I totaly agree with you and I am concerned that somehow newer technology adoption will lead us to transparency sooner or later. Even if you have the choice of what the others can see about you I am sure there will be hacks and cracks used that will allow them to see everything. So it may lead to completely anonimous comunication via the internet
This is awesome. :D
But I think “sixth sense technology” is a misnomer. This is just a revolutionary new graphical user interface for your cell phone, and the software to use it. It’ll more naturally connect you to the internet, and that’s awesome, but it won’t let you perceive anything you can’t otherwise perceive about the world around you. It’ll just tell you things about it from an online database.
It won’t be much use in the middle of a rainforest.
I was thinking of infrared goggles, or geiger counters. That’s sixth sense technology.
I agree with @Fyrius it’s a little misleading isn’t it… but the technology…WOW…the implications of it would need a lot of thinking through and could create a massive divide between people that have access to that knowledge and level of technology and those that don’t…forcing the ever increasing issue of money evermore in to the forefron tof how society functions… I’m not sure I like the idea… it’s a bit…scary….
Great Question and Great Link..I love TED..it’s brill!!
@Fyrius
or radar/sonar as additional senses or as substitute for blind people.
The concept is interesting, but I think people won’t like being projected on…me personally, I’d punch someone in the dick if they projected on my person (to quote my friend Ryan).
lol! @sndfreQ i understand you. this is weard technology
@Sebulba hehe…even though I’m a techno-evangelist, I still get weirded out when I see people talking to themselves in the supermarket with the bluetooth thing sticking in their ear!
Reminds me of this guy (from Star Wars)! p.s. Welcome to Fluther Sebulba and fellow ex-patriates of Answerbagger!
Common sense will become a praised virtue.
“He’s a self-thinker, very wise man – I heard of his kind many many years ago.”
@Xilas
Good point.
And what if the information these gadgets intersperse our lives with is not as reliable as everyone assumes? What if the databases it consults for everything end up in the hands of someone with a hidden agenda? The propaganda possibilities would be hard to overestimate if you can have your say about everything everywhere to everyone.
Yes, the conspiracy theories are starting already.
and unless the Operational system is a distribution of linux, it will be chocked full of advertisements…
@Fyrius good point…and let’s not discount the possibility of hackers infiltrating and manipulating data!
btw im writing a book about this.
“I hear there is a place where people grow there on produce, a place of shamans… I wonder if it really exist”
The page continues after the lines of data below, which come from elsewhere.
-- ==== Sys2Proof/Laws/Exec.lean ====
section
/-!
SUPPORT. What each operation that has several outcomes can do, one inversion lemma each: if it answers a next state,
that state is one of those listed.
-/

namespace Sys2Proof.Machine

/-! What the phase says of the session's fields (R25). -/

theorem initDone_of_awaitingInit {s : State} (h : phase s = .awaitingInit) : s.hostInitDone = false := by
  unfold phase at h
  cases hd : s.hostInitDone with
  | false => rfl
  | true => cases hs : s.selectedCommand <;> simp only [hd, hs, if_true] at h <;> split at h <;> cases h

theorem fields_of_awaitingCommand {s : State} (h : phase s = .awaitingCommand) :
    s.hostInitDone = true ∧ s.selectedCommand = none := by
  unfold phase at h
  cases hd : s.hostInitDone <;> cases hs : s.selectedCommand <;> simp [hd, hs] at h ⊢ <;> split at h <;> cases h

theorem fields_of_executingCommand {s : State} (h : phase s = .executingCommand) :
    s.hostInitDone = true ∧ s.selectedCommand.isSome = true := by
  unfold phase at h
  cases hd : s.hostInitDone <;> cases hs : s.selectedCommand <;> simp [hd, hs] at h ⊢ <;> split at h <;> cases h

/-- PUSH (R63). -/
theorem exec_push_cases {b : Byte} {s t : State} (h : exec (.push b) s = .next t) :
    (pushEnabled b s = false ∧ t = s) ∨
    (pushEnabled b s = true ∧ (s.pc = .idle ∨ s.pc = .entry) ∧ t = s.setPending s.uartPending.tail) ∨
    (pushEnabled b s = true ∧ ¬ (s.pc = .idle ∨ s.pc = .entry) ∧ s.rb.count < s.cfg.capacity ∧
      s.rb.tail < s.cfg.capacity ∧
      t = (s.setPending s.uartPending.tail).setRing { s.rb with
        buf := writeCell s.rb.buf s.rb.tail b
        tail := (s.rb.tail + 1) % s.cfg.capacity
        count := s.rb.count + 1 }) ∨
    (pushEnabled b s = true ∧ ¬ (s.pc = .idle ∨ s.pc = .entry) ∧ ¬ s.rb.count < s.cfg.capacity ∧
      s.cfg.overflowPolicy = .overwriteOldest ∧ s.rb.tail < s.cfg.capacity ∧
      t = (s.setPending s.uartPending.tail).setRing { s.rb with
        buf := writeCell s.rb.buf s.rb.tail b
        tail := (s.rb.tail + 1) % s.cfg.capacity
        head := (s.rb.tail + 1) % s.cfg.capacity
        ovf := s.rb.ovf + 1 }) ∨
    (pushEnabled b s = true ∧ ¬ (s.pc = .idle ∨ s.pc = .entry) ∧ ¬ s.rb.count < s.cfg.capacity ∧
      s.cfg.overflowPolicy = .dropNewest ∧
      t = (s.setPending s.uartPending.tail).setRing { s.rb with ovf := s.rb.ovf + 1 }) ∨
    (pushEnabled b s = true ∧ ¬ (s.pc = .idle ∨ s.pc = .entry) ∧ ¬ s.rb.tail < s.cfg.capacity ∧
      t = (s.setPending s.uartPending.tail).setFault (some .index)) := by
  simp only [exec, execPush] at h
  cases he : pushEnabled b s with
  | false => simp only [he] at h; injection h with h; exact .inl ⟨rfl, h.symm⟩
  | true =>
    simp only [he, if_true] at h
    have hc := pushByte_cases b (s.setPending s.uartPending.tail)
    rcases hc with ⟨h1, h2⟩ | ⟨h1, h2, h3, h4⟩ | ⟨h1, h2, h3, h4, h5⟩ | ⟨h1, h2, h3, h4⟩ | ⟨h1, h2, h3⟩
    · rw [h2] at h; injection h with h; exact .inr (.inl ⟨rfl, h1, h.symm⟩)
    · rw [h4] at h; injection h with h; exact .inr (.inr (.inl ⟨rfl, h1, h2, h3, h.symm⟩))
    · rw [h5] at h; injection h with h; exact .inr (.inr (.inr (.inl ⟨rfl, h1, h2, h3, h4, h.symm⟩)))
    · rw [h4] at h; injection h with h; exact .inr (.inr (.inr (.inr (.inl ⟨rfl, h1, h2, h3, h.symm⟩))))
    · rw [h3] at h; injection h with h; exact .inr (.inr (.inr (.inr (.inr ⟨rfl, h1, h2, h.symm⟩))))

/-- DRAIN (R64) at its control point. -/
theorem exec_drain_cases {n : Nat} {s t : State} (hpc : s.pc = .drain) (h : exec (.drain n) s = .next t) :
    (s.rb.count < n ∧ t = ((s.emit .irqDisable).setIe false).setFault (some .drainUnderflow)) ∨
    (n ≤ s.rb.count ∧ ∃ u, copyFrame n 0 (irqDisable s) = .ok u ∧
      t = ((irqEnable ((u.setRing { u.rb with
        head := (u.rb.head + n) % u.cfg.capacity, count := u.rb.count - n }).setStagedLen n)).setPc .dispatch)) ∨
    (n ≤ s.rb.count ∧ ∃ r u, copyFrame n 0 (irqDisable s) = .raised r u ∧ t = u.setFault (some r)) := by
  simp only [exec, execDrain, hpc, if_true, drainFrame] at h
  by_cases hc : s.rb.count < n
  · rw [if_pos (by simpa [irqDisable] using hc)] at h
    injection h with h
    exact .inl ⟨hc, h.symm⟩
  · rw [if_neg (by simpa [irqDisable] using hc)] at h
    cases hx : copyFrame n 0 (irqDisable s) with
    | ok u => rw [hx] at h; injection h with h; exact .inr (.inl ⟨Nat.not_lt.1 hc, u, rfl, h.symm⟩)
    | raised r u => rw [hx] at h; injection h with h; exact .inr (.inr ⟨Nat.not_lt.1 hc, r, u, rfl, h.symm⟩)

/-- DISPATCH (R93) at its control point. -/
theorem exec_dispatch_cases {s t : State} (hpc : s.pc = .dispatch) (h : exec .dispatch s = .next t) :
    (phase s = .awaitingInit ∧ stagingRead s 0 = .ok s.cfg.initByte ∧ genericFrame ≤ s.cfg.fmax ∧
      t = ((((s.setInitDone true).setExpected genericFrame).emit (.tx s.cfg.ackByte)).setPc .guard)) ∨
    (phase s = .awaitingInit ∧ stagingRead s 0 = .ok s.cfg.initByte ∧ s.cfg.fmax < genericFrame ∧
      t = (s.setInitDone true).setFault (some .requestRange)) ∨
    (phase s = .awaitingInit ∧ t = raiseEnd .quit s) ∨
    (phase s = .awaitingInit ∧ 1 ≤ s.cfg.fmax ∧ t = (s.setExpected 1).setPc .guard) ∨
    (phase s = .awaitingInit ∧ s.cfg.fmax < 1 ∧ t = s.setFault (some .requestRange)) ∨
    (phase s = .awaitingCommand ∧ t = raiseEnd .checksumFail (s.emit (.log .checksumFail))) ∨
    (phase s = .awaitingCommand ∧ t = raiseEnd .checksumFail s) ∨
    (phase s = .awaitingCommand ∧ t = raiseEnd .unsupported (s.emit (.tx s.cfg.nackByte))) ∨
    (phase s = .awaitingCommand ∧ ∃ o d, s.cfg.lookup o = some d ∧ d.extraFrameBytes ≤ s.cfg.fmax ∧
      t = ((s.setSelected (some o)).setExpected d.extraFrameBytes).setPc .guard) ∨
    (phase s = .awaitingCommand ∧ ∃ o d, s.cfg.lookup o = some d ∧ s.cfg.fmax < d.extraFrameBytes ∧
      t = (s.setSelected (some o)).setFault (some .requestRange)) ∨
    (phase s = .executingCommand ∧ ∃ op, s.selectedCommand = some op ∧
      t = ((s.emit (.workStep op)).setWsResult none).setPc .cmdWait) ∨
    (phase s = .awaitingInit ∧ ∃ r, stagingRead s 0 = .error r ∧ t = s.setFault (some r)) ∨
    (phase s = .awaitingCommand ∧ ∃ r, (stagingRead s 0 = .error r ∨ stagingRead s 1 = .error r) ∧
      t = s.setFault (some r)) := by
  simp only [exec, execDispatch, hpc, if_true, dispatchHandler] at h
  cases hp : phase s <;> simp only [hp] at h
  case notStarted => simp [phase, hpc] at hp; split at hp <;> (try split at hp) <;> simp at hp
  case sessionEnded => simp [phase, hpc] at hp; split at hp <;> (try split at hp) <;> simp at hp
  case awaitingInit =>
    cases hb : stagingRead s 0 with
    | error r => simp only [hb] at h; injection h with h; simp [h.symm]
    | ok b =>
      simp only [hb] at h
      by_cases h1 : b = s.cfg.initByte
      · subst h1
        simp only [if_true, initHandler] at h
        by_cases hr : genericFrame ≤ s.cfg.fmax
        · rw [request_inRange (by simpa using hr)] at h
          injection h with h
          exact .inl ⟨rfl, rfl, hr, h.symm⟩
        · rw [request_outOfRange (by simpa using Nat.not_le.1 hr)] at h
          injection h with h
          exact .inr (.inl ⟨rfl, rfl, Nat.not_le.1 hr, h.symm⟩)
      · by_cases h2 : b = s.cfg.quitByte
        · simp only [h2, if_true, quitHandler] at h
          rw [if_neg (fun hh => h1 (h2.trans hh))] at h
          injection h with h
          exact .inr (.inr (.inl ⟨rfl, h.symm⟩))
        · simp only [h1, if_false, h2, noiseHandler] at h
          by_cases hr : 1 ≤ s.cfg.fmax
          · rw [request_inRange hr] at h
            injection h with h
            exact .inr (.inr (.inr (.inl ⟨rfl, hr, h.symm⟩)))
          · rw [request_outOfRange (Nat.not_le.1 hr)] at h
            injection h with h
            exact .inr (.inr (.inr (.inr (.inl ⟨rfl, Nat.not_le.1 hr, h.symm⟩))))
  case awaitingCommand =>
    cases ho : stagingRead s 0 with
    | error r => simp only [ho] at h; injection h with h; simp [h.symm]
    | ok o =>
      cases hk : stagingRead s 1 with
      | error r => simp only [ho, hk] at h; injection h with h; simp [h.symm]
      | ok k =>
        simp only [ho, hk] at h
        by_cases h1 : validate [o, k] = true
        · simp only [h1] at h
          cases h2 : s.cfg.lookup o with
          | none => simp [h2, unsupportedHandler, sendByte] at h; simp [h.symm]
          | some d =>
            simp only [h2, selectHandler] at h
            by_cases hr : d.extraFrameBytes ≤ s.cfg.fmax
            · rw [if_neg (by simp), request_inRange (by simpa using hr)] at h
              injection h with h
              exact .inr (.inr (.inr (.inr (.inr (.inr (.inr (.inr (.inl ⟨rfl, o, d, h2, hr, h.symm⟩))))))))
            · rw [if_neg (by simp), request_outOfRange (by simpa using Nat.not_le.1 hr)] at h
              injection h with h
              exact .inr (.inr (.inr (.inr (.inr (.inr (.inr (.inr (.inr (.inl
                ⟨rfl, o, d, h2, Nat.not_le.1 hr, h.symm⟩)))))))))
        · simp only [h1, badsumHandler] at h
          by_cases hl : s.cfg.logEnabled = true
          · simp [hl] at h; simp [h.symm]
          · simp [hl] at h; simp [h.symm]
  case executingCommand =>
    cases ho : s.selectedCommand with
    | none => simp [phase, hpc, ho] at hp; split at hp <;> cases hp
    | some op =>
      simp only [ho, callWorkStep] at h
      injection h with h
      simp [h.symm]

/-- ENTRY (R126) at its control point. -/
theorem exec_entry_cases {s t : State} (hpc : s.pc = .entry) (h : exec .entry s = .next t) :
    (∃ c, s.cfg.cfgCheck s.inputs.caps s.inputs.timeout = some c ∧ t = raiseEnd c (entryClear s)) ∨
    (s.cfg.cfgCheck s.inputs.caps s.inputs.timeout = none ∧
      ((1 ≤ s.cfg.fmax ∧
        t = (arm s.inputs.timeout (((((((resetRing (entryClear s)).setInitDone false).setTimedOut false).setSelected
          none).setStagedLen 0).setStaging []).setExpected 1)).setPc .guard) ∨ s.cfg.fmax < 1)) := by
  simp only [exec, execEntry, hpc, if_true] at h
  cases hc : s.cfg.cfgCheck s.inputs.caps s.inputs.timeout with
  | some c => simp only [hc] at h; injection h with h; exact .inl ⟨c, rfl, h.symm⟩
  | none =>
    simp only [hc, entryInit] at h
    refine .inr ⟨rfl, ?_⟩
    by_cases hr : 1 ≤ s.cfg.fmax
    · rw [request_inRange (by simpa [entryClear, resetRing] using hr)] at h
      injection h with h
      exact .inl ⟨hr, h.symm⟩
    · exact .inr (Nat.not_le.1 hr)

/-- WORK_STEP (R82). -/
theorem exec_workStep_cases {op : Byte} {es : List Effect} {r : WsResult} {s t : State}
    (h : exec (.workStep op es r) s = .next t) :
    t = s ∨
    (working op s = true ∧ ∃ u, WorkFrame s u ∧ t = u.setWsResult (some r)) ∨
    (working op s = true ∧ ∃ u f, WorkFrame s u ∧ t = u.setFault (some f) ∧
      (f = .requestRange ∨ f = .contract ∨ stagingBytes s s.stagedLen 0 = .error f)) := by
  simp only [exec, execWorkStep] at h
  cases hw : working op s && (s.cfg.lookup op).isSome with
  | false => simp only [hw] at h; injection h with h; exact .inl h.symm
  | true =>
    simp only [hw, if_true, workContext] at h
    rw [Bool.and_eq_true] at hw
    cases hb : stagingBytes s s.stagedLen 0 with
    | error f =>
      simp only [hb] at h
      injection h with h
      exact .inr (.inr ⟨hw.1, s, f, WorkFrame.refl s, h.symm, .inr (.inr rfl)⟩)
    | ok frame =>
      simp only [hb] at h
      generalize hctx : WorkContext.mk op frame s.stagedLen s.inputs.chipId s.inputs.caps.log = ctx at h
      have he := applyEffects_ends ctx es s
      cases hx : applyEffects ctx es s with
      | ok u =>
        rw [hx] at h he
        injection h with h
        exact .inr (.inl ⟨hw.1, u, he, h.symm⟩)
      | raised f u =>
        have hr := applyEffects_raised hx
        rw [hx] at h he
        injection h with h
        exact .inr (.inr ⟨hw.1, u, f, he, h.symm, hr.elim .inl (fun h => .inr (.inl h))⟩)

/-- START (R126) answers a next state. -/
theorem exec_start_cases {c : Caps} {n x : Nat} {s t : State} (h : exec (.start c n x) s = .next t) :
    (startable s = true ∧ t = (s.setInputs ⟨c, n, x⟩).setPc .entry) ∨ t = s := by
  simp only [exec, execStart] at h
  cases hs : startable s with
  | false => simp only [hs] at h; injection h with h; exact .inr h.symm
  | true =>
    simp only [hs, if_true] at h
    split at h
    · cases h
    · injection h with h; exact .inl ⟨rfl, h.symm⟩

end Sys2Proof.Machine
end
My last question on AB was about this technology only.The link gives total description to the questions asked
http://www.answerbag.com/q_view/1824442
Thanks to the toil and hardwork of Pranav Mistry the inventor that’s going to change the face of the technology.In a nurshell,it would reduce the number of gadgets we carry and restrain us from being a machines sitting infront of another machines.
@Xilas Based on some of the info I’ve seen (much of it from @engineeristerminatorisWOLV ), I think it safe to say that it will be Linux-based.
As cool as it is, I don’t see it coming out soon. I mean, look as how many people still use IE just because it came with their PC! Firefox may be growing, but even many years after it’s introduction, it’s still a minority thing. Hell, even GUIs took a while to go from a niche thing to becoming mainstream.
Another problem is that we still have people who can’t even use many of the basic functions of a regular computer, so I think a paradigm shift like Sixth Sense may actually scare a lot of people and that others will be initially intrigued but quickly frustrated by the fact that they actually have to learn something in order to use it.
Personally, I hope I am wrong. I hope that people will see Sixth Sense and embrace it and quickly adopt it. However, I am a little to cynical to be terribly optimistic. After all, look at LaserDisc.